Coming soon to your high street – tattoos from your greengrocer! | Simpsons Creative

Coming soon to your high street – tattoos from your greengrocer!
20/10/2010

grocer

Branding has become such a sophisticated business nowadays, it’s curious to reflect that it all began by pressing a red hot iron into a hairy cowhide: a painful experience for the beast, but one that identified it as the property of the Lazy W ranch, or some such outfit, and frustrated the efforts of cattle rustlers.

I was reminded of this by the latest development in food labelling, which if its inventors have their way will soon become the UK standard for branding fruit, vegetables and other goods sold loose or otherwise unsuitable for packaging.

Using the latest laser technology, Spanish company ‘Laser Food’ is already ‘tattooing’ prices, logos and sell by dates on fruit and vegetable skins for French grocers Carrefour, and there are plans to distribute laser-labelled fruit in the UK by the end of the year. Remember those little lions they used to stamp on eggs?  Well this is the 21st century equivalent!

I have to admit I’d be glad to see the end of those annoying little sticky labels you have to dig out of fruit with your fingernails, and usually serve no useful purpose other than to tell you it’s a Granny Smith, or handpicked by a rosy cheeked English wench. (Actually, us copywriters have a lot to answer for – I was in a restaurant the other day that listed ‘hand-cut bread’ on the menu!  C’mon guys, a little hyperbole is allowed, but this sort of thing gives the profession a bad name!)

Anyway, back to the point. They tell us ‘food-engraving’ is more environmentally friendly than stick on labels that require ink, paper and glue, and I’ve no doubt that’s true. So why do I feel uneasy about the whole idea of laser labelling? It may be unfair, but lurking in the back of my mind is the thoughts of genetically modified foods and other high-tech abominations like developing square eggs or straight bananas to solve manufacturers’ packaging problems.

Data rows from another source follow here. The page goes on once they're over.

-- ==== Sys2Proof/Word.lean ====
section
/-! DEFINITION. The word types of the engine and the fixed-size table that holds its register files,
buffers and matrix columns. -/

namespace Sys2Proof

/-- One 32-bit word, the width of every limb, output, matrix column and host transfer (rule R5, `W`). -/
abbrev Word := BitVec 32

/-- One 64-bit word, the width of the MWC64 lane (rule R5, `W64`). -/
abbrev DWord := BitVec 64

/-- A fixed number `n` of like things, in index order. It is a list with its length proved once, so that
two tables compare as two lists. -/
structure Table (α : Type) (n : Nat) where
  toList : List α
  length_toList : toList.length = n
  deriving DecidableEq, Repr

/-- The entry at index `i`. -/
def Table.get {α : Type} {n : Nat} (t : Table α n) (i : Fin n) : α :=
  t.toList[i.val]'(t.length_toList.symm ▸ i.isLt)

/-- The table with the entry at index `i` replaced. -/
def Table.set {α : Type} {n : Nat} (t : Table α n) (i : Fin n) (a : α) : Table α n :=
  ⟨t.toList.set i.val a, by rw [List.length_set, t.length_toList]⟩

/-- `f i, f (i + 1), …`, as many as the last argument says. -/
def listFrom {α : Type} (f : Nat → α) : Nat → Nat → List α
  | _, 0 => []
  | i, k + 1 => f i :: listFrom f (i + 1) k

theorem length_listFrom {α : Type} (f : Nat → α) (i k : Nat) : (listFrom f i k).length = k := by
  induction k generalizing i with
  | zero => rfl
  | succ k ih => rw [listFrom, List.length_cons, ih]

/-- The table whose entry at index `i` is `f i`. -/
def Table.tab {α : Type} (n : Nat) (f : Nat → α) : Table α n :=
  ⟨listFrom f 0 n, length_listFrom f 0 n⟩

/-- The table of `n` equal entries. -/
def Table.fill {α : Type} (n : Nat) (a : α) : Table α n :=
  Table.tab n fun _ => a

end Sys2Proof
end

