-- ==== Sys2Proof/Machine/System.lean ====
section
/-! DEFINITION. The system commands NOP, CLRF and RST (`46_system_commands.md`). -/

namespace Sys2Proof.Machine

/-- NOP: no state changes (rule R206). -/
def execNop (s : State) : Result :=
  .next s

/-- CLRF: the fault record is cleared (rule R207). -/
def execClrf (s : State) : Result :=
  .next (clearFault s)

/-- RST: every piece of the engine's state takes its reset value (rule R208). -/
def execRst (s : State) : Result :=
  .next (resetEngine s)

end Sys2Proof.Machine
end

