/-- Seeding a unit of both states with the same fields. -/
theorem sameSeen_seed {s t : State} (h : sameSeen s t) (u : UnitId) (v : UnitState u) :
    sameSeen (setUnit u v (markSeeded u s)) (setUnit u v (markSeeded u t)) := by
  obtain ⟨hs, hu⟩ := sameSeen_iff.mp h
  have hmark : withUnitsOf (markSeeded u s) (markSeeded u t) = markSeeded u s := congrArg (markSeeded u) hs
  refine sameSeen_iff.mpr ⟨by rw [withUnitsOf_setUnit, hmark], fun w hw => ?_⟩
  by_cases huw : u = w
  · subst huw
    rw [unit_setUnit_self, unit_setUnit_self]
  · obtain ⟨hunit, hseeded⟩ := unit_unchanged_seed huw v s
    rw [hunit, (unit_unchanged_seed huw v t).1]
    exact hu w (hseeded ▸ hw)

/-! ### Commands of no unit -/

/-- The outcome with its next state changed. -/
def mapNext (f : State → State) : Result → Result
  | .next s => .next (f s)
  | .fault r => .fault r
  | .refused r => .refused r

section
variable (i : Instr) (s t : State)

theorem pushEntries_withUnitsOf (l : List SqEntry) :
    pushEntries l i (withUnitsOf s t) = mapNext (withUnitsOf s) (pushEntries l i t) := by
  simp only [pushEntries, apply_ite (mapNext _)]
  rfl

theorem buildMat_withUnitsOf (d : MReg) (m : Mat) :
    buildMat d i m (withUnitsOf s t) = mapNext (withUnitsOf s) (buildMat d i m t) := by
  simp only [buildMat, apply_ite (mapNext _)]
  rfl

theorem combineMats_withUnitsOf (d a b : MReg) (f : Mat → Mat → Mat) :
    combineMats d a b i f (withUnitsOf s t) = mapNext (withUnitsOf s) (combineMats d a b i f t) := by
  simp only [combineMats, apply_ite (mapNext _)]
  rfl

end

/-- A command of no unit does the same whatever the generator fields hold. -/
theorem exec_withUnitsOf {i : Instr} (hrst : i ≠ .rst) (hi : ∀ u, i ∉ unitCommands u) (s t : State) :
    exec i (withUnitsOf s t) = mapNext (withUnitsOf s) (exec i t) := by
  induction i using Instr.casesByUnit with
  | nop => rfl
  | clrf => rfl
  | rst => exact absurd rfl hrst
  | sqclr => rfl
  | sqpush => exact pushEntries_withUnitsOf _ s t _
  | sqpusha => exact pushEntries_withUnitsOf _ s t _
  | sqpushw => exact pushEntries_withUnitsOf _ s t _
  | sqpushx => exact pushEntries_withUnitsOf _ s t _
  | munity d => exact buildMat_withUnitsOf _ s t d _
  | mshift d => exact buildMat_withUnitsOf _ s t d _
  | mmask d => exact buildMat_withUnitsOf _ s t d _
  | madd d a b => exact combineMats_withUnitsOf _ s t d a b _
  | mmul d a b => exact combineMats_withUnitsOf _ s t d a b _
  | mrom d k => rfl
  | mvmul a => simp only [exec, execMvmul, apply_ite (mapNext _)]; rfl
  | mpow d a => simp only [exec, execMpow, apply_ite (mapNext _)]; rfl
  | mget a => simp only [exec, execMget, apply_ite (mapNext _)]; rfl
  | msetcol d => simp only [exec, execMsetcol, apply_ite (mapNext _)]; rfl
  | seed x u => exact absurd (seedOf_mem_unitCommands x u) (hi u)
  | adv u => exact absurd (by simp [unitCommands]) (hi u)
  | cur u => exact absurd (by simp [unitCommands]) (hi u)
  | getst u => exact absurd (by simp [unitCommands]) (hi u)
  | setst u => exact absurd (by simp [unitCommands]) (hi u)
  | san u => exact absurd (by simp [unitCommands]) (hi u)
  | jump u => exact absurd (by simp [unitCommands]) (hi u)
  | mix u => exact absurd (by simp [unitCommands]) (hi u)

/-! ### Every command completes -/

/-- The outcome is a next state. -/
def Completes (r : Result) : Prop :=
  ∃ t, r = .next t

theorem completes_next (t : State) : Completes (.next t) :=
  ⟨t, rfl⟩

theorem completes_trap (c : Cause) (i : Instr) (s : State) : Completes (trap c i s) :=
  completes_next _

theorem completes_ite {p : Prop} [Decidable p] {a b : Result} (ha : Completes a) (hb : Completes b) :
    Completes (if p then a else b) := by
  split
  · exact ha
  · exact hb

section
variable (i : Instr) (s : State)

theorem completes_needSeeded (u : UnitId) (done : State) : Completes (needSeeded u i s done) :=
  completes_ite (completes_next _) (completes_trap _ i s)

theorem completes_pushEntries (l : List SqEntry) : Completes (pushEntries l i s) :=
  completes_ite (completes_trap _ i s) (completes_next _)

theorem completes_buildMat (d : MReg) (m : Mat) : Completes (buildMat d i m s) :=
  completes_ite (completes_next _) (completes_trap _ i s)

theorem completes_combineMats (d a b : MReg) (f : Mat → Mat → Mat) : Completes (combineMats d a b i f s) :=
  completes_ite (completes_trap _ i s) (completes_ite (completes_trap _ i s) (completes_next _))

theorem completes_withStateVals (k : Nat) (done : Table Word k → State) :
    Completes (withStateVals k i s done) := by
  unfold withStateVals
  split
  · exact completes_trap _ i s
  · exact completes_next _

end

/-- Every command completes: the spec's faults are next states (rules R209, R232). -/
theorem completes_exec (i : Instr) (s : State) : Completes (exec i s) := by
  induction i using Instr.casesByUnit with
  | nop => exact completes_next _
  | clrf => exact completes_next _
  | rst => exact completes_next _
  | sqclr => exact completes_next _
  | sqpush => exact completes_pushEntries _ s _
  | sqpusha => exact completes_pushEntries _ s _
  | sqpushw => exact completes_pushEntries _ s _
  | sqpushx => exact completes_pushEntries _ s _
  | munity d => exact completes_buildMat _ s d _
  | mshift d => exact completes_buildMat _ s d _
  | mmask d => exact completes_buildMat _ s d _
  | madd d a b => exact completes_combineMats _ s d a b _
  | mmul d a b => exact completes_combineMats _ s d a b _
  | mrom d k => exact completes_next _
  | mvmul a =>
    exact completes_ite (completes_trap _ _ s) (completes_ite (completes_trap _ _ s) (completes_next _))
  | mpow d a => exact completes_ite (completes_trap _ _ s) (completes_next _)
  | mget a => exact completes_ite (completes_trap _ _ s) (completes_next _)
  | msetcol d =>
    exact completes_ite (completes_trap _ _ s)
      (completes_ite (completes_trap _ _ s) (completes_ite (completes_trap _ _ s) (completes_next _)))
  | seed x u =>
    rw [exec_seedOf]
    cases seedUnit x s.mwcComb s.sq u with
    | inl c => exact completes_trap c _ s
    | inr v => exact completes_next _
  | adv u => rw [exec_advOf]; exact completes_needSeeded _ s u _
  | cur u => rw [exec_curOf]; exact completes_needSeeded _ s u _
  | getst u => rw [exec_getstOf]; exact completes_needSeeded _ s u _
  | setst u => rw [exec_setstOf]; exact completes_withStateVals _ s _ _
  | san u => rw [exec_sanOf]; exact completes_needSeeded _ s u _
  | jump u =>
    rw [exec_jumpOf]
    cases jumpUnit (jumpDistance s) u with
    | none => exact completes_trap _ _ s
    | some f => exact completes_needSeeded _ s u _
  | mix u =>
    rw [exec_mixOf]
    cases mixUnit s.mwcComb u with
    | none => exact completes_trap _ _ s
    | some f => exact completes_needSeeded _ s u _

/-! ### Runs of a pair -/

/-- Both outcomes are next states, and these differ in unseeded units only. -/
def SameOutcome (a b : Result) : Prop :=
  ∃ s t, a = .next s ∧ b = .next t ∧ sameSeen s t

section
variable {s t : State} (h : sameSeen s t)
include h

theorem sameOutcome_next : SameOutcome (.next s) (.next t) :=
  ⟨s, t, rfl, rfl, h⟩

theorem sameOutcome_trap (c : Cause) (i : Instr) : SameOutcome (trap c i s) (trap c i t) :=
  sameOutcome_next (sameSeen_update (sharedUpdate_raiseFault c (encode i)) h)

/-- A command that needs its unit seeded sees the same fields in both states, or faults in both. -/
theorem sameOutcome_needSeeded (u : UnitId) (i : Instr) {doneS doneT : State}
    (hdone : s.unit u = t.unit u → sameSeen doneS doneT) :
    SameOutcome (needSeeded u i s doneS) (needSeeded u i t doneT) := by
  have hbit := isSeeded_eq_of_sameSeen h u
  unfold needSeeded
  rw [← hbit]
  split
  · next hu => exact sameOutcome_next (hdone ((sameSeen_iff.mp h).2 u hu))
  · exact sameOutcome_trap h _ i

/-- A command of no unit and not RST. -/
theorem sameOutcome_exec_shared {i : Instr} (hrst : i ≠ .rst) (hi : ∀ u, i ∉ unitCommands u) :
    SameOutcome (exec i s) (exec i t) := by
  obtain ⟨hs, hu⟩ := sameSeen_iff.mp h
  obtain ⟨t', ht'⟩ := completes_exec i t
  refine ⟨withUnitsOf s t', t', ?_, ht', sameSeen_iff.mpr ⟨rfl, fun u hsu => ?_⟩⟩
  · calc exec i s = exec i (withUnitsOf s t) := by rw [hs]
      _ = .next (withUnitsOf s t') := by rw [exec_withUnitsOf hrst hi, ht']; rfl
  · obtain ⟨hunit, hseeded⟩ := unit_unchanged (exec_effect ht') hrst (hi u)
    have hsu : t'.isSeeded u = true := hsu
    rw [unit_withUnitsOf, hunit]
    exact hu u (by rw [isSeeded_eq_of_sameSeen h u, ← hseeded, hsu])

/-- A reset leaves nothing of the generator fields. -/
theorem sameOutcome_reset : SameOutcome (.next (resetEngine s)) (.next (resetEngine t)) := by
  have heq : resetEngine s = resetEngine t := (congrArg resetEngine h.1).symm
  rw [heq]
  exact sameOutcome_next (sameSeen_refl _)

/-- A generator command of unit `u`. -/
theorem sameOutcome_exec_unit {u : UnitId} {i : Instr} (hi : i ∈ unitCommands u) :
    SameOutcome (exec i s) (exec i t) := by
  have hsq : s.sq = t.sq := (congrArg State.sq h.1).symm
  have hcomb : s.mwcComb = t.mwcComb := (congrArg State.mwcComb h.1).symm
  have hdist : jumpDistance s = jumpDistance t := (congrArg jumpDistance h.1).symm
  have hres (w : Word) : SharedUpdate fun s => { s with res := w } := fun _ _ => ⟨rfl, rfl⟩
  have hempty : SharedUpdate fun s => { s with sq := [] } := fun _ _ => ⟨rfl, rfl⟩
  have hput (l : List Word) : SharedUpdate (putXb l) := fun _ _ => ⟨rfl, rfl⟩
  refine cases_of_mem_unitCommands (motive := fun i => SameOutcome (exec i s) (exec i t)) hi ?seed ?adv ?cur
    ?getst ?setst ?san ?jump ?mix
  case seed =>
    intro x
    rw [exec_seedOf, exec_seedOf, hsq, hcomb]
    cases seedUnit x t.mwcComb t.sq u with
    | inl c => exact sameOutcome_trap h c _
    | inr v => exact sameOutcome_next (sameSeen_seed h u v)
  case adv =>
    rw [exec_advOf, exec_advOf]
    refine sameOutcome_needSeeded h u _ fun hu => ?_
    rw [hu, hcomb]
    exact sameSeen_update (hres _) (sameSeen_setUnit h u _)
  case cur =>
    rw [exec_curOf, exec_curOf]
    refine sameOutcome_needSeeded h u _ fun hu => ?_
    have hout : outUnit s.mwcComb u (s.unit u) = outUnit t.mwcComb u (t.unit u) := by rw [hu, hcomb]
    rw [hout]
    exact sameSeen_update (hres _) h
  case getst =>
    rw [exec_getstOf, exec_getstOf]
    refine sameOutcome_needSeeded h u _ fun hu => ?_
    rw [hu]
    exact sameSeen_update (hput _) h
  case setst =>
    rw [exec_setstOf, exec_setstOf]
    unfold withStateVals
    rw [hsq]
    cases stateVals (tupleLength u) t.sq with
    | none => exact sameOutcome_trap h _ _
    | some v => exact sameOutcome_next (sameSeen_seed h u _)
  case san =>
    rw [exec_sanOf, exec_sanOf]
    refine sameOutcome_needSeeded h u _ fun hu => ?_
    rw [hu]
    exact sameSeen_setUnit h u _
  case jump =>
    rw [exec_jumpOf, exec_jumpOf, hdist]
    cases jumpUnit (jumpDistance t) u with
    | none => exact sameOutcome_trap h _ _
    | some f =>
      refine sameOutcome_needSeeded h u _ fun hu => ?_
      rw [hu]
      exact sameSeen_setUnit h u _
  case mix =>
    rw [exec_mixOf, exec_mixOf, hcomb]
    cases mixUnit t.mwcComb u with
    | none => exact sameOutcome_trap h _ _
    | some f =>
      refine sameOutcome_needSeeded h u _ fun hu => ?_
      rw [hu, hsq]
      exact sameSeen_update hempty (sameSeen_setUnit h u _)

I mean the whole point of natural products is that they’re natural and, in an ideal world, organically grown. Do we really need a sell by date to tell us that we’re looking at a black banana, a spotted apple or a mouldy orange? I think not.

However, my ideas, as you’ll know if you follow my blog, are somewhat reactionary. When it comes to packaging I still think CD covers are an awful apology for LP sleeves.  And yes, I know there’s some of you out there who don’t even know what LP (or even CD) covers are!